Cooper went to live with a family in Greeley who have another pug and already love him dearly. They met us at a park in Northglenn and that's where we said our goodbye's. This picture is from the last moments we had with him.
Coming to the decision to give away your dog that you've had since he was 8 weeks old is not easy by a long shot. But when we weighed the positives and the negatives--the positives of keeping him just didn't add up. Having two kids, putting the house on market (again) and life in general pointed to us giving Cooper a new home where he wasn't ignored and taken for granted. I never thought I'd give up a pet, I had dogs all growing up and we had them until death. My guilt is getting the best of me right now. I'm sure it'll pass with time, but I can't stop feeling horrible for doing what we did.
3 comments:
That is so sad! I know how much you guys loved Cooper. I am thinking about you guys! Love ya- Bobi
Oh Jami! If only you could see my heart- I know exactly how you feel! I had a dog that didn't like Mikayla when she was a baby and was jealous of my time with her. She nipped Mika on the cheek and so we decided to give her back to the Dumb Friends (after much deliberation- Chris didn't like her much) but they couldn't take her because she had nipped Mika. We took her to a humane society in Boulder but they were not able to keep her either so she had to be put down. I still ache over our decision and sometimes cry because I miss her so much. But my daughters safety needed to come first (but it was a very hard decision). Pets are such a loving part of our lives it's hard to say goodbye! I hope you can have some closure with your decision.
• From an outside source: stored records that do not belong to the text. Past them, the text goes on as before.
/-- The storage ports and the volumes' copies (10 R359, R367, R378, R385, R387): write-back of a drive LBA issues its newest committed image to every ONLINE port
that holds it; a completed command transfers its data and acts, a failed READ goes to the partner, another error is retried three times and then marks the port
OFFLINE; a command past its timeout is retried once, and a retry that fails marks the port OFFLINE; an ended rebuild or resumed operation is cleared
and reported, and the rebuild of a column that waited starts. -/
def Obligations.DriveEvents : Prop :=
  ∀ s : State,
    (∀ v g e seqs ports img s1, s.vol v = some e → e.table = false → s.readOnly = false →
      (∀ o, s.volOp v = some o → o.op = 3 ∨ o.phase ≠ 1) → seqs = (((e.sectorsAt g).map (dirtyAt s v)).filter (· != 0)).eraseDups → seqs ≠ [] →
      (∀ c ∈ s.vols.cmds, c.vol = v → c.g = g → c.use ≠ .rewrite ∧ ∀ q, c.use ≠ .writeback q) →
      ports = (e.portsOf g).filter (portUp s) → ports ≠ [] → landImage s v g e = (img, s1) →
      exec (.writeback v g) s = .next (settle (ports.foldl (fun t p => issueCmd t (match img with
        | some b => cmdOf e p v g 1 b (.writeback seqs)
        | none => cmdOf e p v g 2 [] (.writeback seqs))) s1))) ∧
    (∀ port id c s0 s1 s2, s0 = startTransfers s → queuedCmd s0 port id = some c → cmdFlows s0 c = true → s1 = dropCmd s0 id →
      ∀ n sl, n = (if c.op ≤ 1 then 4096 * c.n else 0) → sl = cmdSlice s0 c →
      s2 = (((s1.count ⟨0xA00 + port, 1, sl, none, none⟩).count ⟨0xA08 + port, n, sl, none, none⟩).count
        ⟨0xA12, cmdImages c, none, none, none⟩).bwAdd (14 + port) n →
      (cmdStale s1 c = false → exec (.driveComplete port id .ok) s = .next (settle (cmdDone (transfer s2 c) c))) ∧
      (∀ job mask failed, cmdStale s1 c = false → c.use = .read job mask failed →
        exec (.driveComplete port id .mediaError) s = .next (settle (readFailed s2 c job mask failed))) ∧
      (∀ r, cmdStale s1 c = false → (r = .otherError ∨ (r = .mediaError ∧ ∀ job mask failed, c.use ≠ .read job mask failed)) →
        exec (.driveComplete port id r) s = .next (settle
          (if c.tries < 3 then issueCmd s2 { c with tries := c.tries + 1 }
            else portDown { s2 with vols := { s2.vols with cmds := s2.vols.cmds ++ [c] } } port))) ∧
      (∀ slice gen r, c.use = .late slice gen → exec (.driveComplete port id r) s = .next (settle
        (lateDiscard (if r = .ok ∧ c.op ≠ 0 then transfer s2 c else s2) slice)))) ∧
    (∀ port id c, queuedCmd s port id = some c → ∀ t,
      t = (s.count ⟨0xA10, 1, none, none, none⟩).count ⟨0xA11, 1, none, none, none⟩ →
      exec (.commandTimeout port id false) s = .next (settle (portDown t port)) ∧
      exec (.commandTimeout port id true) s = exec (.driveComplete port id .ok) t) ∧
    (∀ v o s1, s.volOp v = some o → s1 = recordProgress (s.setVolOp v none) v → ∀ i code arg,
      ((i = Instr.rebuildDone v ∧ code = 0x0A04 ∧ arg = o.port * 256 + v ∧ o.op = 3 ∧ o.resumed = false ∧ o.units ≤ o.next) ∨
       (i = .volumeOpDone v ∧ code = 0x0A01 ∧ arg = o.op * 256 + v ∧ o.resumed = true ∧ o.op ≠ 4 ∧ o.phase = 1 ∧ o.units ≤ o.next ∧
        ∀ c ∈ s.vols.cmds, c.vol = v → c.use ≠ .op)) →
      ((∀ p ∈ o.more, portUp s1 p = false) → exec i s = .next (settle (s1.devEvent code arg))) ∧
      (∀ e p, s1.vol v = some e → o.more.find? (portUp s1) = some p →
        exec i s = .next (settle ((startRebuild s1 v e p (o.more.filter (· != p))).devEvent code arg))))

/-- The Sluice's events (16 R517, R519, R520, R522 to R525, R530): a running channel with a mover, or with no byte left, moves the rest of its
descriptor and completes it, or waits for its flush read; where a mover's burst has ended it goes to the ready channel next in rank; a HIGH or URGENT
channel takes the mover of a lower one at a beat of its burst; a rising line starts the channels that wait for it. -/
def Obligations.ChannelEvents : Prop :=
  ∀ s : State,
    (∀ c d ds x, x = s.slu c → x.descs = d :: ds → x.flushing = false → x.moved = false →
      s.fld F.sluChStatus_state c = 1 ∨ s.fld F.sluChStatus_state c = 4 →
      d.len ≤ x.wrote ∨ x.mover.isSome = true → x.job = none ∨ (∃ y j, x.job = some y ∧ s.job y.1 = some j ∧ s.fld F.slcCfg_state j.slice ≠ 3) →
      (∀ t, (moveDesc registerIo c d).exec s = (.ok (), t) →
        (d.barrier = true → (t.slu c).unflushed = true → exec (.descriptorComplete c) s = .next (settle (((hostRequest (t.setSlu c (fun x =>
          { x with flushing := true, moved := true, mover := none })) (some (chanReq t c).slice)).countReq (chanReq t c) 0x905 1).countReq
            (chanReq t c) 0xE04 1))) ∧
        (d.barrier = false ∨ (t.slu c).unflushed = false → exec (.descriptorComplete c) s = .next (settle (descDone t c d)))) ∧
      (∀ e t, (moveDesc registerIo c d).exec s = (.error e, t) → exec (.descriptorComplete c) s = .next (settle (match (t.slu c).job with
        | some y => dropTask (failJob (chanRelease t c) y.1 e.toOutc) y.1 y.2
        | none => chanFault t c e.toOutc)))) ∧
    (∀ m s1, m < 4 → s1 = sampleLines (startTransfers (startArmed (endBurst registerIo s m))) →
      (∀ c, nextGrant s1 m = some c →
        (moverOwner s1 m = none ∨ moverOwner s1 m = some c → exec (.moverGrant m) s = .next (settle (giveMover s1 c m))) ∧
        (∀ o, moverOwner s1 m = some o → o ≠ c → exec (.moverGrant m) s = .next (settle (giveMover (loseMover s1 o 3) c m)))) ∧
      (nextGrant s1 m = none → exec (.moverGrant m) s = .next (settle s1))) ∧
    (∀ c n o m s1, (∀ k, k < 4 → (moverOwner s k).isSome = true) → beatReady s c = true → (s.slu c).mover = none → 2 ≤ chanLevel s c →
      preemptVictim s c = some (o, m) → s1 = moveBeats registerIo s o n →
      ((s1.slu o).mover = some m → exec (.moverPreempt ⟨c, n⟩) s = .next (settle
        ((giveMover (loseMover s1 o 3) c m).countReq (chanReq s c) 0xE02 1))) ∧
      ((s1.slu o).mover ≠ some m → exec (.moverPreempt ⟨c, n⟩) s = .next (settle (giveMover s1 c m)))) ∧
    (∀ l t, t = { s with units := { s.units with lines := tset (fun _ => true) s.units.lines l true } } →
      exec (.requestLine l true) s = .next (settle ((t.units.chans.filter (fun x =>
        x.2.line == some l && t.fld F.sluChStatus_state x.1 == 2)).foldl (fun t x => t.setFld F.sluChStatus_state x.1 1) t))) ∧
    (∀ l, exec (.requestLine l false) s = .next (settle
      { s with units := { s.units with lines := tset (fun _ => true) s.units.lines l false } }))

/-- Granary, DRAM and translation (13 R451, R462, Table 13.9, 14 R475, R476, R479, R482, R485, 15 R492, R495, R496, R498 to R500, R502 to R507): a checked line access goes on, counts a corrected
error, or fails its job on an uncorrectable one; a clean line read is fetched, a partial write reads and merges, and a poisoned or uncorrectable one fails its job; a write queue of 48
entries drains, and serves a read of a line that waits in it; a row closes; a refresh closes every row, at the fast rate for every channel while a DIMM is above 85 degrees; a temperature changes
the band; the patrol reads the next line; a drain, a maintenance operation and an invalidation end, and a draining Granary with nothing dirty is DISABLED at once. -/
def Obligations.MemoryEvents : Prop :=
  ∀ s : State,
    (∀ a, (isLocal s a.dpa || isHost a.dpa) = true → a.slice < 64 →
      (granFind s a.dpa = none ∨ a.check = .clean → exec (.lineFill a) s = .next (settle (lineStart s a))) ∧
      (∀ w, granFind s a.dpa = some w → a.check = .corrected → exec (.lineFill a) s = .next (settle
        (lineStart ((s.addSat F.grnErrCnt_corrected 0 1).count ⟨0x60B, 1, none, none, none⟩) a))) ∧
      (∀ k l, granFind s a.dpa = some (k, l) → a.check = .uncorrectable → l.dirty = false → exec (.lineFill a) s = .next (settle
        (lineStart (granError (s.setWay k none) l.line false) a))) ∧
      (∀ k l v t, granFind s a.dpa = some (k, l) → a.check = .uncorrectable → l.dirty = true → (s.setWay k none).drawFree = (v, t) →
        exec (.lineFill a) s = .next (settle (failAccess
          (granDrained (granError (dramWrite t noSlice l.line (natLE 64 v) true) l.line true)) a.job 4)))) ∧
    (∀ a, isLocal s a.dpa = true → a.merge = none → lineQueued s (a.dpa / 64) = true → poisoned s (a.dpa / 64) = false →
      exec (.dramRead a) s = .next (settle s)) ∧
    (∀ a t, isLocal s a.dpa = true → a.merge = none → t = dramFetch s (readOcc s a) a.dpa →
      lineQueued s (a.dpa / 64) = false ∨ poisoned s (a.dpa / 64) = true →
      (eccBad a.burst a.dpa = none → eccCorrected a.burst a.dpa = false → poisoned s (a.dpa / 64) = false →
        exec (.dramRead a) s = .next (settle t)) ∧
      (eccBad a.burst a.dpa = none → eccCorrected a.burst a.dpa = true → poisoned s (a.dpa / 64) = false → exec (.dramRead a) s = .next (settle
        (if a.speculative then t else correctedDemand t a.dpa))) ∧
      (eccBad a.burst a.dpa = none → a.speculative = false → poisoned s (a.dpa / 64) = true → exec (.dramRead a) s = .next (settle
        (failAccess ((dmcRecord t a.dpa 2 0 0).devEvent 0x0F02 0) a.job 5))) ∧
      (∀ kind mask, eccBad a.burst a.dpa = some (kind, mask) → a.speculative = false → exec (.dramRead a) s = .next (settle
        (failAccess (dramUncorrectable t a.dpa kind 0 mask (burstData t a.burst a.dpa)) a.job 5)))) ∧
    (∀ a b bytes, isLocal s a.dpa = true → a.merge = some b → bytes = b.take (64 - a.dpa % 64) →
      (lineQueued s (a.dpa / 64) = true ∨ bytes.length = 64 ∨ (eccBad a.burst a.dpa = none ∧ eccCorrected a.burst a.dpa = false) →
        exec (.dramRead a) s = .next (settle (dramMerge s (readOcc s a) a.dpa bytes))) ∧
      (lineQueued s (a.dpa / 64) = false → bytes.length ≠ 64 → eccBad a.burst a.dpa = none → eccCorrected a.burst a.dpa = true →
        exec (.dramRead a) s = .next (settle (correctedDemand (dramMerge s (readOcc s a) a.dpa bytes) a.dpa)))) ∧
    (∀ c, (48 ≤ (s.chan c).writes.length → exec (.writeDrain c) s = .next (settle (dramDrain s c))) ∧
      ((s.chan c).writes.length < 48 → exec (.writeDrain c) s = .next (settle s))) ∧
    (∀ c b, exec (.pageIdleClose c b) s = .next (settle (s.setChan c (fun d => { d with rows := tset (fun _ => 0) d.rows b 0 })))) ∧
    (∀ c temp s1 hot s2, c < 12 → s.flag F.dmcStatus_init_done 0 = true → (s.chan c).selfRefresh = false →
      s1 = (s.setFld F.dmcChStatus_dimm_temp c (ofSigned 8 temp)).setFld F.dmcChStatus_owed c 0 →
      hot = (List.range 12).any (fun k => decide (85 < dimmTemp s1 k)) →
      s2 = (List.range 12).foldl (fun t k => t.setFlag F.dmcChStatus_fast_refresh k hot) s1 →
      exec (.refresh c temp) s = .next (settle
        ((s2.setChan c (fun d => { d with rows := [] })).count ⟨0x71A, s2.fld F.dmcChStatus_ranks c, none, none, none⟩))) ∧
    (∀ c, c < 12 → s.flag F.dmcStatus_init_done 0 = true → (s.chan c).selfRefresh = false →
      exec (.zqCalibration c) s = .next (settle (s.setChan c (fun d => { d with zqDone := d.zqDone + 1 })))) ∧
    (∀ temp d b, delaySet s 1 = some d → b = bandNext d.low d.high temp (s.fld F.dmcStatus_band 0) → s.flag F.dmcStatus_init_done 0 = true →
      (b ≠ s.fld F.dmcStatus_band 0 → exec (.tempPoll temp) s = .next (settle (((List.range 12).foldl (fun t c => t.setChan c (fun d =>
        { d with rows := [] })) (s.setFld F.dmcStatus_band 0 b)).devEvent 0x0F04 0))) ∧
      (b = s.fld F.dmcStatus_band 0 → exec (.tempPoll temp) s = .next (settle s))) ∧
    (∀ check pos s1 s2, pos = s.reg .dmcScrubPos 0 → s.flag F.dmcScrub_enable 0 = true → s.flag F.dmcStatus_init_done 0 = true →
      (s.chan (dramChannel pos)).selfRefresh = false → isLocal s pos = true →
      s1 = dramFetch ((scrubIssue s).count ⟨0x71F, 1, none, none, some pos⟩) noSlice pos →
      s2 = s1.setReg .dmcScrubPos 0 (if pos + 64 < s.capacity then pos + 64 else 0) → poisoned s1 (pos / 64) = false → lineQueued s1 (pos / 64) = false →
      exec (.patrolRead check) s = .next (settle (match eccBad check pos with
        | some (kind, mask) => dramUncorrectable s2 pos kind 2 mask (burstData s2 check pos)
        | none => if eccCorrected check pos then ({ s2 with dram := { s2.dram with scrubHeld := some (pos / 64, dramLine s2 (pos / 64)) } } :
            State).count ⟨0x71E, 1, none, none, some pos⟩ else s2))) ∧
    (∀ c, c < 12 → s.flag F.dmcStatus_init_done 0 = true → s.flag F.dmcPwr_sr_req 0 = true → (s.chan c).selfRefresh = false →
      exec (.srReentry c) s = .next (settle (chanSleep s c))) ∧
    (s.fld F.grnStatus_state 0 = granDraining → exec .drainComplete s = .next (settle
      (granDrained ((heldWays s).foldl (fun t x => granClean t x.1 x.2) s)))) ∧
    (∀ t, t.fld F.grnStatus_state 0 = granDraining → t.fld F.grnStatus_dirty_lines 0 = 0 →
      granDrained t = (granDropAll t).setFld F.grnStatus_state 0 granDisabled) ∧
    (∀ t, t.fld F.grnStatus_state 0 ≠ granDraining ∨ t.fld F.grnStatus_dirty_lines 0 ≠ 0 → granDrained t = t) ∧
    (∀ m t, s.gran.maint = some m → t = (if m.op = 3 then (rangeLines m.base m.len).foldl (zeroLine m.base m.len) s
        else (heldWays s).foldl (maintLine m.op m.base m.len) s) →
      exec .maintComplete s = .next (settle (granDrained ((({ t with gran := { t.gran with maint := none } } : State).setFlag
        F.grnMaintBusy_busy 0 false).addWrap F.grnMaintBusy_completed 0 1)))) ∧
    exec (.invalComplete none) s = .next (settle (s.setFlag F.xltInval_busy 0 false)) ∧
    (∀ id j, s.job id = some j → j.hdr.op / 256 = 8 → j.started = true → j.outc = none →
      exec (.invalComplete (some id)) s = .next (settle (finishJob s id ⟨0, 0, 0⟩))) ∧
    (∀ b, exec (.atomicopRequesterEnable b) s = .next (settle ((s.setFlag F.xltCfg_atomic_req 0 b).setFlag F.xltCfg_host_ad_active 0
      ((s.setFlag F.xltCfg_atomic_req 0 b).flag F.xltCfg_host_ad 0 && (s.setFlag F.xltCfg_atomic_req 0 b).flag F.xltCfg_atomic_req 0))))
I think you did what was best for your dog and your heart was definately in the right place. :-) Give yourself some time & let yourself process the loss.
This is one of the (many) reasons we won't get a dog for a while now. I love animals so much that I wouldn't want to have a dog that got ignored. I'd want to give it some quality time, and there's no way I'd want that quality time to be taken from the girls at this age.
I think you made the right choice, and I agree that it kinda sucks. At least he'll have a friend to play with.